== Segment start ==

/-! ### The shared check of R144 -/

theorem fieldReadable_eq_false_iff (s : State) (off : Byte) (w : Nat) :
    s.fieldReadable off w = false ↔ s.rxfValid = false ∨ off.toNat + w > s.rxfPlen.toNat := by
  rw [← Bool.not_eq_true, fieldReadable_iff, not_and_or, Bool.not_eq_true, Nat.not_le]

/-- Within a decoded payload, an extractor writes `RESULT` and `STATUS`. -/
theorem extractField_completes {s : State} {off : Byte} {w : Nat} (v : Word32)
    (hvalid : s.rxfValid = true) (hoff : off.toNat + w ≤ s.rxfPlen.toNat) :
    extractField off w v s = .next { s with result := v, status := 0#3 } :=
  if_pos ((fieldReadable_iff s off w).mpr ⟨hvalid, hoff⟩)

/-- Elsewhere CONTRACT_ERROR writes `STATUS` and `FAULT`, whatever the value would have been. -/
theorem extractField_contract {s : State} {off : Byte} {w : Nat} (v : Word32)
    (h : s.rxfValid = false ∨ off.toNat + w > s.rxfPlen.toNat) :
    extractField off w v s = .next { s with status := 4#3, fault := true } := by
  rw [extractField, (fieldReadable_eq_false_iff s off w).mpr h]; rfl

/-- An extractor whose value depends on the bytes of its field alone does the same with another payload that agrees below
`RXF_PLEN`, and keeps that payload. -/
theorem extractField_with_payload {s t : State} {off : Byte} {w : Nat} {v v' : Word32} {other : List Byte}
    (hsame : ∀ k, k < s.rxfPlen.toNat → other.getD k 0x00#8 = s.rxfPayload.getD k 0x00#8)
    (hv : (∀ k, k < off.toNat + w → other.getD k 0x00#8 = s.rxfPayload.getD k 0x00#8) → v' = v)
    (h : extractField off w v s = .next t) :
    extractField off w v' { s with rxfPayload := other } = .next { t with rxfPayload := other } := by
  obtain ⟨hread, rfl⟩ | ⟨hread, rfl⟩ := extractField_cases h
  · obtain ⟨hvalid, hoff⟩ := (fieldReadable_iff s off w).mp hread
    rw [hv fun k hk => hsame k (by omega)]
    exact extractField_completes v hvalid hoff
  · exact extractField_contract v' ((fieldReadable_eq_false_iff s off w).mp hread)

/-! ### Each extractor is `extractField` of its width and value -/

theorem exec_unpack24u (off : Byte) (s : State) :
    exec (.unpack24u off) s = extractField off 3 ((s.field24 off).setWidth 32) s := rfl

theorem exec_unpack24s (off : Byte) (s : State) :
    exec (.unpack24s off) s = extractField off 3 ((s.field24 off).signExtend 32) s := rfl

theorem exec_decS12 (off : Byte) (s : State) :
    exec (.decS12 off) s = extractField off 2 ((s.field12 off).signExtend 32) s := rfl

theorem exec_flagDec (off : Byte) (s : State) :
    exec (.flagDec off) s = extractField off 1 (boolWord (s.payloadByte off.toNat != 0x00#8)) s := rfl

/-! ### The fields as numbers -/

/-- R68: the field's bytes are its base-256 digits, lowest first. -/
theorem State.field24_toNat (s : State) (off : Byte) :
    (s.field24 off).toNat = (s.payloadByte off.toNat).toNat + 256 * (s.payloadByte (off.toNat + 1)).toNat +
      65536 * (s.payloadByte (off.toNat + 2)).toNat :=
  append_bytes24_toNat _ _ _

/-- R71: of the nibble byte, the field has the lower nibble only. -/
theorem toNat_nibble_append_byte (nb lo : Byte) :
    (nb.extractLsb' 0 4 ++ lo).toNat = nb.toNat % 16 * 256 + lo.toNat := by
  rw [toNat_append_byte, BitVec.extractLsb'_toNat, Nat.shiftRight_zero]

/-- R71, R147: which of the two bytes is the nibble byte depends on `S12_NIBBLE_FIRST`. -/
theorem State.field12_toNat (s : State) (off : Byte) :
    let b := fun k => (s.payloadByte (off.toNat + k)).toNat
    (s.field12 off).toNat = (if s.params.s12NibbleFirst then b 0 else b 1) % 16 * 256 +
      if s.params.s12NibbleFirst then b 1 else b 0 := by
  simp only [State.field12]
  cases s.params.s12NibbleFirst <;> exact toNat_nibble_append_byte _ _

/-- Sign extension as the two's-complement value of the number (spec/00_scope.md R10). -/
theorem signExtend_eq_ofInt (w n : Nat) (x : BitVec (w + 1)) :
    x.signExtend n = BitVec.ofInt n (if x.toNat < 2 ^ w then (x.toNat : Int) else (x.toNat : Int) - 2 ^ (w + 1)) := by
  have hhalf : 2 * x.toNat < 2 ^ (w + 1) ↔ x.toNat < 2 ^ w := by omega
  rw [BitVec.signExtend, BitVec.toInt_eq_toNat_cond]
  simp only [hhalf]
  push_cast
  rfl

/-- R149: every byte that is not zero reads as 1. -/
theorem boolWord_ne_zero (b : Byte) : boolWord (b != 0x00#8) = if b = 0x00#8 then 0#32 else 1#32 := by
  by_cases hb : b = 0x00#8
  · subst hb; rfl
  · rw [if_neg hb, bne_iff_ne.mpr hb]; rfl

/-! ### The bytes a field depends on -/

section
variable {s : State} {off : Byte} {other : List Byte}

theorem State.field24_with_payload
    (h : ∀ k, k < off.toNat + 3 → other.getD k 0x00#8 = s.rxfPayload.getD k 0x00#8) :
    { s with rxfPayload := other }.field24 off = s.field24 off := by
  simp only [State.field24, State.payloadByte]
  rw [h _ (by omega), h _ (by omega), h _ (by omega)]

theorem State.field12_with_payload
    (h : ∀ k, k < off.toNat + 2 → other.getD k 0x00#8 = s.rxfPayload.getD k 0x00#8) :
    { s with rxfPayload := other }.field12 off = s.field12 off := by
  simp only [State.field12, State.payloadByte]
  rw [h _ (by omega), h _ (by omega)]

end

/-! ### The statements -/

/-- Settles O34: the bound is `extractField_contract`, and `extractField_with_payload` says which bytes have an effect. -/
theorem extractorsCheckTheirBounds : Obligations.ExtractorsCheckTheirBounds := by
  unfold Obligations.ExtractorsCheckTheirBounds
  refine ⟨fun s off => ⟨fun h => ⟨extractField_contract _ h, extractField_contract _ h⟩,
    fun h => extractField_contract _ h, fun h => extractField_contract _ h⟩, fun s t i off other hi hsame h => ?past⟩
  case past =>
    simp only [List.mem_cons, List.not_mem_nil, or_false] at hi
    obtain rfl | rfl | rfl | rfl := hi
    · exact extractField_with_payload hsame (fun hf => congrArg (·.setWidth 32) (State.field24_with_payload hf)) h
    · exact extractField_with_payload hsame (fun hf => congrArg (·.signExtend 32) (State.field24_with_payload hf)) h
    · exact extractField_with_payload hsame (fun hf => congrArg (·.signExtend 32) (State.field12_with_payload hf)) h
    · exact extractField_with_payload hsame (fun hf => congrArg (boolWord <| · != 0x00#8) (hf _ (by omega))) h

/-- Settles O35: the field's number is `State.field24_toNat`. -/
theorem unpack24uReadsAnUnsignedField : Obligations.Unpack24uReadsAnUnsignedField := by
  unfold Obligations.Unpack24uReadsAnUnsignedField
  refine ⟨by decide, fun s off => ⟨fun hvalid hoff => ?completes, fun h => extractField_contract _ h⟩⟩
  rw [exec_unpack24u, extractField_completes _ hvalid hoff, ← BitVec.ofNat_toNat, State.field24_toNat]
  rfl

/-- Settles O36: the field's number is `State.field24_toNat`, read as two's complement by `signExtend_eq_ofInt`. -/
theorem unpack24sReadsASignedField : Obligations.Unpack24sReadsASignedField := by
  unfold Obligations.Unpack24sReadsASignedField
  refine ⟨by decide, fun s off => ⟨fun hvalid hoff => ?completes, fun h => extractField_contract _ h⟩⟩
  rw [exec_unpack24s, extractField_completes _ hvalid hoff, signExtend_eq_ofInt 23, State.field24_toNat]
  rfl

== Segment end ==
== Segment start ==

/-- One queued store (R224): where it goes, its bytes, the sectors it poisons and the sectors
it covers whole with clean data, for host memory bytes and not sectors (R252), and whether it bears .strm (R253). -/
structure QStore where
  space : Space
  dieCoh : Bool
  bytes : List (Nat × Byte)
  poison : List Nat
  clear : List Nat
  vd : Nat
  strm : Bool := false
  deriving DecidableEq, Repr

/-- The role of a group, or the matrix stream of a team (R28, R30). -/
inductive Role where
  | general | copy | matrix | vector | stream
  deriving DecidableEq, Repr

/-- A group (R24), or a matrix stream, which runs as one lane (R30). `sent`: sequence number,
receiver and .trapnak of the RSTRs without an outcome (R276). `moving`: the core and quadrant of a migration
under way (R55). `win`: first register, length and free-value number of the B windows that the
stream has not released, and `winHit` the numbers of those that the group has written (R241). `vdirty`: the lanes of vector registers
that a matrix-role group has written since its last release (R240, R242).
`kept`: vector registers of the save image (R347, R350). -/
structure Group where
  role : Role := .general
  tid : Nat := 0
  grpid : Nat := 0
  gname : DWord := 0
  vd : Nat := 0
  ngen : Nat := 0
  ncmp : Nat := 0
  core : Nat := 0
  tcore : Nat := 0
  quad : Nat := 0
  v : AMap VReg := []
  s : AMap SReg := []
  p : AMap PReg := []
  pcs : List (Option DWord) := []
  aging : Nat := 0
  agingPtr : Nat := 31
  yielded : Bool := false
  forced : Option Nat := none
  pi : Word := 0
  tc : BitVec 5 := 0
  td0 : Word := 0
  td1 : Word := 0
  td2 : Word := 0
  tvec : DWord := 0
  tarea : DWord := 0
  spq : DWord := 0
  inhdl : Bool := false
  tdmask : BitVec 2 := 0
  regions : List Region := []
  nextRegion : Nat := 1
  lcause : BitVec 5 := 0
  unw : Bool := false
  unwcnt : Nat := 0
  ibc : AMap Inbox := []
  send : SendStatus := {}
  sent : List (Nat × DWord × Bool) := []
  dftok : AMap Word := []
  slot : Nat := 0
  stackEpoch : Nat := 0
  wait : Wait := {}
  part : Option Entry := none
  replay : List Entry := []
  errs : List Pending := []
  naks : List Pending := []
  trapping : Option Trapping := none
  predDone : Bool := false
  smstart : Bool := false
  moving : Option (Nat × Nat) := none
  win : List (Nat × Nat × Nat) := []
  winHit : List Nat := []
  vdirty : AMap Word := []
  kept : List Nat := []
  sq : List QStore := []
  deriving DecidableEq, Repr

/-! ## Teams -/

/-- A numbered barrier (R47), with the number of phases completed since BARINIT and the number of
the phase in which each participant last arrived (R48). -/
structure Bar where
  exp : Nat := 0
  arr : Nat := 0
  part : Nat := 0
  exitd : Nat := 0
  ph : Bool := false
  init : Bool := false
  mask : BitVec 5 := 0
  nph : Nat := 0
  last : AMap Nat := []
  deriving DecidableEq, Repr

== Segment end ==
== Segment start ==

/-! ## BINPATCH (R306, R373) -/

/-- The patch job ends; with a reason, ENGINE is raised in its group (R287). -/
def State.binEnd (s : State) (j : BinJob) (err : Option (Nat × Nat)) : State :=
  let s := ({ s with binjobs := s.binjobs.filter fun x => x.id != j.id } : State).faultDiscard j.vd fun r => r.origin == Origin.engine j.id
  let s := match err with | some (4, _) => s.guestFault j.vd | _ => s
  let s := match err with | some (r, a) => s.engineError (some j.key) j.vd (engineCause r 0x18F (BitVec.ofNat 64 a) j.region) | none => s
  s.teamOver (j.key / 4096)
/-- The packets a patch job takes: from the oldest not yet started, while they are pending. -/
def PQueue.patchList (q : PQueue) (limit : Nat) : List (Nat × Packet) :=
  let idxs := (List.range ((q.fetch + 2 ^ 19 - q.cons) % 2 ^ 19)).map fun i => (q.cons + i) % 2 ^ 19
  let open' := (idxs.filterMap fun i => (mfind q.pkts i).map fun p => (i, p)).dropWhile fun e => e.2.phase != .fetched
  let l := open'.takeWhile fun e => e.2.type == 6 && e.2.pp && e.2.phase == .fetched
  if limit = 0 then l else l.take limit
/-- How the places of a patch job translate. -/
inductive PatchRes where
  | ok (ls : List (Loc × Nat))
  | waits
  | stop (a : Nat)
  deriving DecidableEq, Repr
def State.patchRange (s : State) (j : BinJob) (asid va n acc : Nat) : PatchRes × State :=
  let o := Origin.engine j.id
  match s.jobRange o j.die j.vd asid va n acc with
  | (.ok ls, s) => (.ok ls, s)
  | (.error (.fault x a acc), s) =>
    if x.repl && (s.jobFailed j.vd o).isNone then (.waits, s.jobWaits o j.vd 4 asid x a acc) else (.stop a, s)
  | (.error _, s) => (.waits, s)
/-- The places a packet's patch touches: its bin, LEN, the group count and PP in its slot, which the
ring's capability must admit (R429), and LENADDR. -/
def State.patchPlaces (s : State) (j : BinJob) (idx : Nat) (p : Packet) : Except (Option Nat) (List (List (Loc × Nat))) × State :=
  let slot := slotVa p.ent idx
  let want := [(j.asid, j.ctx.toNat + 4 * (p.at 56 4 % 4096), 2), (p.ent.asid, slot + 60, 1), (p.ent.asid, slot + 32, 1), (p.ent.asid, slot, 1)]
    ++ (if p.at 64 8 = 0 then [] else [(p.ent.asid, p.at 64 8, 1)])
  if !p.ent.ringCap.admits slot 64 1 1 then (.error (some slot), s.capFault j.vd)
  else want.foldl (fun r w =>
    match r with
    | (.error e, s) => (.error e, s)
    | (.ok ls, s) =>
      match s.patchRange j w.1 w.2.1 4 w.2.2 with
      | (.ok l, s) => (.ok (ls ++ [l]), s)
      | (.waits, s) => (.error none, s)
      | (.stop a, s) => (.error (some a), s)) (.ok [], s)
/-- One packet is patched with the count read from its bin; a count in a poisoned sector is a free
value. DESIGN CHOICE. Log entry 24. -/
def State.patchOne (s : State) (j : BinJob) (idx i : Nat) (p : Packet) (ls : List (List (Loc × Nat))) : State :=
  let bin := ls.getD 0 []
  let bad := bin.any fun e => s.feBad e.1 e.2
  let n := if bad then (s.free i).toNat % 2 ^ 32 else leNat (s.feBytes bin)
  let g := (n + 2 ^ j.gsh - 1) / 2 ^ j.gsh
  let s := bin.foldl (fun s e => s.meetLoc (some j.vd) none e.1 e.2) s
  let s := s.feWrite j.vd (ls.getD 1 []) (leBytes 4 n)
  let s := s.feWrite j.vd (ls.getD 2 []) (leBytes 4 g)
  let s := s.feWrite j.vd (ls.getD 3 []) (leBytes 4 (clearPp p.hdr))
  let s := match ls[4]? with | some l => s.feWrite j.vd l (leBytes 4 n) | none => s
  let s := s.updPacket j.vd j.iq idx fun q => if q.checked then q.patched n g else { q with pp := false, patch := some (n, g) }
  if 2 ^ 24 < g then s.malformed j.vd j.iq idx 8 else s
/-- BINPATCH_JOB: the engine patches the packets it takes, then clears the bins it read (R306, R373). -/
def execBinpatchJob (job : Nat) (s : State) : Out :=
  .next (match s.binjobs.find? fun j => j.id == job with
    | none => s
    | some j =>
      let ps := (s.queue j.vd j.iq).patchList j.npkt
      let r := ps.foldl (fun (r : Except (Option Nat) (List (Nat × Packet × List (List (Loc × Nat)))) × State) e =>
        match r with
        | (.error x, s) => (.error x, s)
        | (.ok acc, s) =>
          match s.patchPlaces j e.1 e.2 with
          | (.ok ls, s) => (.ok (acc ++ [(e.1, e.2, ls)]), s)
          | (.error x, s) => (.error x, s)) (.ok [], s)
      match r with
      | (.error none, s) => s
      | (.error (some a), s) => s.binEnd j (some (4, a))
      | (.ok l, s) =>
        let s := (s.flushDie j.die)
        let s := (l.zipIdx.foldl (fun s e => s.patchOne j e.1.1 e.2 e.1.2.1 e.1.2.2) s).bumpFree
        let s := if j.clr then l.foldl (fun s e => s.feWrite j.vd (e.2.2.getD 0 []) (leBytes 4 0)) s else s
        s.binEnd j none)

== Segment end ==

Problem description:
Above are the entries. Copy exactly the part that opens with the line containing "s : AMap SReg := []" and closes with the line containing "tarea : DWord := 0", and no more.

Task response:
  s : AMap SReg := []
  p : AMap PReg := []
  pcs : List (Option DWord) := []
  aging : Nat := 0
  agingPtr : Nat := 31
  yielded : Bool := false
  forced : Option Nat := none
  pi : Word := 0
  tc : BitVec 5 := 0
  td0 : Word := 0
  td1 : Word := 0
  td2 : Word := 0
  tvec : DWord := 0
  tarea : DWord := 0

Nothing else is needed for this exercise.